PROBLEM REQUIREMENTS: Would you reproduce, without any alteration, the lines from the opening line of the entries through the line that has "def Group.shrinking (x" in it?

═══ MATERIAL PROVIDED ═══

-- ==== Sys2Proof/Machine/Length.lean ====
section
/-!
DEFINITION. Vector length, tags and the lane arbiter: R115, R116, R207 to R215, R231, R232, R294.
-/
namespace Sys2Proof.Machine

open Sys2Proof

/-! ## Lane groups of a core -/

/-- The groups on a core, earliest placed first. -/
def coreGroups (s : State) (core : Nat) : List (Nat × Group) := s.groups.filter fun p => p.2.core = core

/-- A pending change takes lane groups from the group. -/
def Group.shrinking (x : Group) : Bool := x.rcl && decide (x.quads &&& ~~~x.next ≠ 0)
/-- A pending change only adds lane groups. -/
def Group.growing (x : Group) : Bool := x.rcl && decide (x.quads &&& ~~~x.next = 0)

/-- The lane groups of a core that no group holds and none has been offered (R211). -/
def freeQuads (s : State) (core : Nat) : BitVec 8 :=
  (coreGroups s core).foldl (fun q p => q &&& ~~~(p.2.quads ||| (if p.2.growing then p.2.next else 0))) (BitVec.allOnes 8)

/-- The lowest-numbered `n` set bits. -/
def lowest (q : BitVec 8) (n : Nat) : BitVec 8 := ((setBits q 8).take n).foldl (fun r i => setBit r i true) 0

/-- The lane groups that stand offered as growth on a core (R211). -/
def offeredQuads (s : State) (core : Nat) : BitVec 8 :=
  (coreGroups s core).foldl (fun q p => q ||| (if p.2.growing then p.2.next &&& ~~~p.2.quads else 0)) 0

/-- Withdrawing offered lane groups (R211). -/
def withdrawOffers (core : Nat) (q : BitVec 8) (s : State) : State :=
  (coreGroups s core).foldl (fun s p =>
    if p.2.growing then
      let next := p.2.next &&& ~~~(q &&& ~~~p.2.quads)
      s.setGroup p.1 (if next = p.2.quads then { p.2 with next := 0, rcl := false } else { p.2 with next := next })
    else s) s

/-- A group on the core waits at a `SETVL` for its first lanes (R211, R215). -/
def waitsForLanes (p : Nat × Group) : Bool := decide (p.2.st = .ready ∧ p.2.quads = 0)

/-- Lane groups that pending changes and pre-emptions will free (R211). -/
def comingQuads (l : List (Nat × Group)) : Nat :=
  l.foldl (fun n p => n + (if p.2.pre then popCount p.2.quads
    else if p.2.shrinking then popCount (p.2.quads &&& ~~~p.2.next) else 0)) 0

/-! ## SETVL -/

/-- The hart is stopped at a `SETVL` or has executed `KEXIT` (R211). -/
def stoppedAtSetvl (s : State) (h : Nat) : Bool :=
  (s.hart h).exited || match (s.hart h).wait with
    | some (.setvl _) => true
    | _ => false

/-- Applying a pending change (R211): QUADS := NEXT; RCL, NEXT and VW clear. The vector registers do not survive it. -/
def applyNext (g : Nat) (x : Group) (s : State) : State :=
  let s1 := (takeQuads g x.next (loseLanes x s)).modGroup g fun y => { y with next := 0, rcl := false }
  x.harts.foldl (fun s h => s.modHart h fun y => { y with vw := false }) s1

/-- A group without lanes takes its grant from all free lane groups, those offered to it among them (R211). -/
def ownOffer (g : Nat) (x : Group) (s : State) : State :=
  if x.quads = 0 ∧ x.growing = true then s.setGroup g { x with next := 0, rcl := false } else s

/-- The grant of R211 that a `SETVL` finds: the state with lanes, or none where it waits. -/
def grantLanes (s0 : State) : Option State :=
  match s0.myGroup with
  | none => none
  | some (g, x) =>
    let s := ownOffer g x s0
    if x.harts.any fun h => (s0.hart h).matrix then some s0
    else if x.quads = 0 then
      let free := freeQuads s x.core
      let short := x.lmax - popCount free
      let s1 := if popCount free < x.lmin then withdrawOffers x.core (lowest (offeredQuads s x.core) short) s else s
      let free1 := freeQuads s1 x.core
      if x.lmin ≤ popCount free1 then some (takeQuads g (lowest free1 (min x.lmax (popCount free1))) s1) else none
    else if x.rcl then
      if x.harts.all fun h => h = s.cur || stoppedAtSetvl s h then some (applyNext g x s)
      else if x.shrinking then none
      else some s
    else some s

/-- The withdrawals of growth offers that a waiting `SETVL` causes though it goes on waiting (R211). -/
def withdrawForWait (s0 : State) : State :=
  match s0.myGroup with
  | none => s0
  | some (g, x) =>
    let s := ownOffer g x s0
    if x.quads = 0 then
      (withdrawOffers x.core (lowest (offeredQuads s x.core) (x.lmax - popCount (freeQuads s x.core))) s).modGroup g
        fun y => { y with st := .ready }
    else s

/-- The application vector length under a sizing tag (R116). -/
def avlOf (t : Tag) (x : Nat) : Nat := if t.isSx then min (roundUp x 16) (2 ^ 64 - 16) else x

/-- A pre-emption request stops a `SETVL` before any grant (R116, R231). -/
def setvlStops (s : State) : Bool :=
  match s.myGroup with
  | some (_, x) => x.pre && decide (s.me.level = .u) && !(x.harts.any fun h => (s.hart h).matrix)
  | none => false

/-- A READY group runs again once its `SETVL` is granted (R215). -/
def leaveReady (s : State) : State :=
  match s.myGroup with
  | some (g, x) => if x.st = .ready then s.setGroup g { x with st := .running } else s
  | none => s

/-- `SETVL` (R116): stops for a pre-emption, waits for lanes, or sets VL under the grant. -/
def execSetvl (f : FmtV) (s : State) : Host.Outcome State Fault Refusal :=
  .next (
    if setvlStops s then waitAt (.setvl f) s
    else
      match grantLanes s with
      | none => waitAt (.setvl f) (withdrawForWait s)
      | some s1 =>
        let s2 := leaveReady s1
        let t := s2.me.opTag f.ovr.toNat f.vb.toNat
        let vl := min (avlOf t (s2.sr f.va).toNat) (s2.mvl t)
        retireVec ((s2.setSr f.vd (wd vl)).modMe fun h => { h with vl := BitVec.ofNat 15 vl, vw := false }))

/-- `SETTAG` (R115): the tags of VD to VD + VC become VB; a bound one traps BIND. -/
def execSettag (f : FmtV) (s : State) : Host.Outcome State Fault Refusal :=
  let regs := (List.range (f.vc.toNat + 1)).map fun i => f.vd.toNat + i
  .next (match regs.find? fun v => (s.me.binding? v).isSome with
    | some v => takeTrap (bindTrap v 0) s
    | none => retireVec (s.modMe fun h => regs.foldl (fun h v => h.setTag v (Tag.ofCode f.vb.toNat)) h))

/-! ## The arbiter and the scheduler -/

/-- The lane groups that a group holds or has been offered. -/
def Group.offered (x : Group) : BitVec 8 := x.quads ||| (if x.growing then x.next else 0)

/-- `LANE_GROWTH_OFFER` (R211): free lane groups are offered to a group below its LMAX, beside those that it has been
offered and has not taken. -/
def execLaneGrowthOffer (g : Nat) (s : State) : Host.Outcome State Fault Refusal :=
  .next (match s.group? g with
    | none => s
    | some x =>
      let offer := lowest (freeQuads s x.core) (x.lmax - popCount x.offered)
      if x.shrinking = false ∧ offer ≠ 0 ∧ x.st ≠ .preempted ∧ x.st ≠ .retired then
        s.setGroup g { x with rcl := true, next := x.offered ||| offer }
      else s)

/-- The lane groups that a holder has once its pending shrink, if it has one, has been applied (R211). -/
def Group.keeps (x : Group) : BitVec 8 := if x.shrinking then x.next else x.quads

/-- The holder that a reclaim goes to: of lowest queue priority, latest placed first, which keeps more than its LMIN and has
no pre-emption pending; `below` bounds its priority (R211). -/
def reclaimFrom (l : List (Nat × Group)) (below : Option Nat) : Option (Nat × Group) :=
  l.foldl (fun b p =>
    let y := p.2
    let fits := decide (y.keeps ≠ 0 ∧ y.lmin < popCount y.keeps) && !y.pre &&
      (match below with
       | some k => decide (y.prio < k)
       | none => true)
    if !fits then b
    else match b with
      | none => some p
      | some q => if y.prio ≤ q.2.prio then some p else some q) none

/-- A reclaim of at most `n` lane groups: NEXT leaves the holder its lowest ones, never fewer than its LMIN (R211). -/
def postReclaim (p : Nat × Group) (n : Nat) (s : State) : State :=
  let x := p.2
  let keep := max x.lmin (popCount x.keeps - n)
  s.setGroup p.1 { x with rcl := true, next := lowest x.keeps keep }

/-- What the groups of a list want together. -/
def wantOf (want : Group → Nat) (l : List (Nat × Group)) : Nat := l.foldl (fun n p => n + want p.2) 0

/-- A group is served no later than another: of higher priority, or of the same and placed no later (R211). -/
def servedBy (p q : Nat × Group) : Bool := decide (p.2.prio < q.2.prio ∨ (p.2.prio = q.2.prio ∧ q.1 ≤ p.1))

/-- What a group of a list still lacks, once those that are served no later share `avail` lane groups with it. -/
def shortOf (l : List (Nat × Group)) (want : Group → Nat) (avail : Nat) (p : Nat × Group) : Nat :=
  min (want p.2) (wantOf want (l.filter (servedBy p)) - avail)

/-- The group that needs lane groups on a core, how many, and below what priority a holder gives them (R211): one whose
`SETVL` waits, of highest priority, earliest placed first; else one that holds fewer than its LMAX while a holder of lower
priority can give some. Lane groups that are free or will be free go to the waiting `SETVL`s first, in the same order. -/
def laneNeed (l : List (Nat × Group)) (free : Nat) : Option (Nat × Option Nat) :=
  let best : List (Nat × Group) → Option (Nat × Group) := fun l => l.foldl (fun b p => match b with
    | none => some p
    | some q => if q.2.prio < p.2.prio then some p else some q) none
  let avail := free + comingQuads l
  let waits := l.filter waitsForLanes
  let first := shortOf waits Group.lmin avail
  match best (waits.filter fun p => decide (0 < first p)) with
  | some p => some (first p, none)
  | none =>
    let want : Group → Nat := fun y => y.lmax - popCount y.offered
    let claims := l.filter fun p => !(waitsForLanes p) && decide (p.2.st ≠ .preempted ∧ p.2.st ≠ .retired) &&
      l.any fun q => decide (q.2.quads ≠ 0 ∧ q.2.prio < p.2.prio)
    let more := shortOf claims want (avail - wantOf Group.lmin waits)
    match best (claims.filter fun p => decide (0 < more p) && (reclaimFrom l (some p.2.prio)).isSome) with
    | some p => some (more p, some p.2.prio)
    | none => none

/-- `LANE_RECLAIM` (R211): the arbiter of a core posts a reclaim for a group that needs lane groups. -/
def execLaneReclaim (core : Nat) (s : State) : Host.Outcome State Fault Refusal :=
  .next (
    let l := coreGroups s core
    match laneNeed l (popCount (freeQuads s core)) with
    | none => s
    | some (n, below) =>
      match reclaimFrom l below with
      | some p => if n = 0 then s else postReclaim p n s
      | none => s)

/-- A pre-emption request of a group is due (R213): a group of higher priority on the core cannot reach its LMIN though
every holder gave all but its LMIN, and this is the next holder to be asked; or one waits for the matrix array that the
group holds, at `MMODE on` or to resume with its tiles (R294). -/
def preemptDue (g : Nat) (x : Group) (s : State) : Bool :=
  let l := coreGroups s x.core
  let free := popCount (freeQuads s x.core ||| offeredQuads s x.core)
  let short : Group → Nat := fun y => y.lmin - free
    - l.foldl (fun n p => n + (if p.2.pre then popCount p.2.quads else popCount p.2.quads - p.2.lmin)) 0
  let first : Group → Bool := fun y => l.all fun p =>
    decide (p.1 = g ∨ p.2.quads = 0 ∨ y.prio ≤ p.2.prio ∨ x.prio < p.2.prio ∨ (p.2.prio = x.prio ∧ p.1 < g)) || p.2.pre
  let lanes := l.any fun p => waitsForLanes p && decide (x.prio < p.2.prio ∧ 0 < short p.2 ∧ x.quads ≠ 0) && first p.2
  let array := decide ((s.core x.core).mholder = some g) && l.any fun p =>
    decide (x.prio < p.2.prio) &&
      ((decide (p.2.st = .preempted) && p.2.saveAcc.isSome && s.dispatches p.2.asid) ||
        p.2.harts.any fun h => match (s.hart h).wait with
          | some (.mmode _) => true
          | _ => false)
  lanes || array

/-- `PREEMPT_REQUEST` (R213): PRE of a group is set, and the request is met where it stands at a lane point. -/
def execPreemptRequest (g : Nat) (s : State) : Host.Outcome State Fault Refusal :=
  .next (match s.group? g with
    | none => s
    | some x =>
      if x.pre = false ∧ x.st ≠ .preempted ∧ x.st ≠ .retired ∧ preemptDue g x s = true then
        meetPreempt g (s.setGroup g { x with pre := true })
      else s)

/-- `RECLAIM_DEADLINE` (R212): a shrink or a pre-emption that has not been met forces a full save. -/
def execReclaimDeadline (g : Nat) (s : State) : Host.Outcome State Fault Refusal :=
  .next (match s.group? g with
    | none => s
    | some x => if x.pre || x.shrinking then forceSave g s else s)

end Sys2Proof.Machine
end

═══

YOUR RESPONSE:
-- ==== Sys2Proof/Machine/Length.lean ====
section
/-!
DEFINITION. Vector length, tags and the lane arbiter: R115, R116, R207 to R215, R231, R232, R294.
-/
namespace Sys2Proof.Machine

open Sys2Proof

/-! ## Lane groups of a core -/

/-- The groups on a core, earliest placed first. -/
def coreGroups (s : State) (core : Nat) : List (Nat × Group) := s.groups.filter fun p => p.2.core = core

/-- A pending change takes lane groups from the group. -/
def Group.shrinking (x : Group) : Bool := x.rcl && decide (x.quads &&& ~~~x.next ≠ 0)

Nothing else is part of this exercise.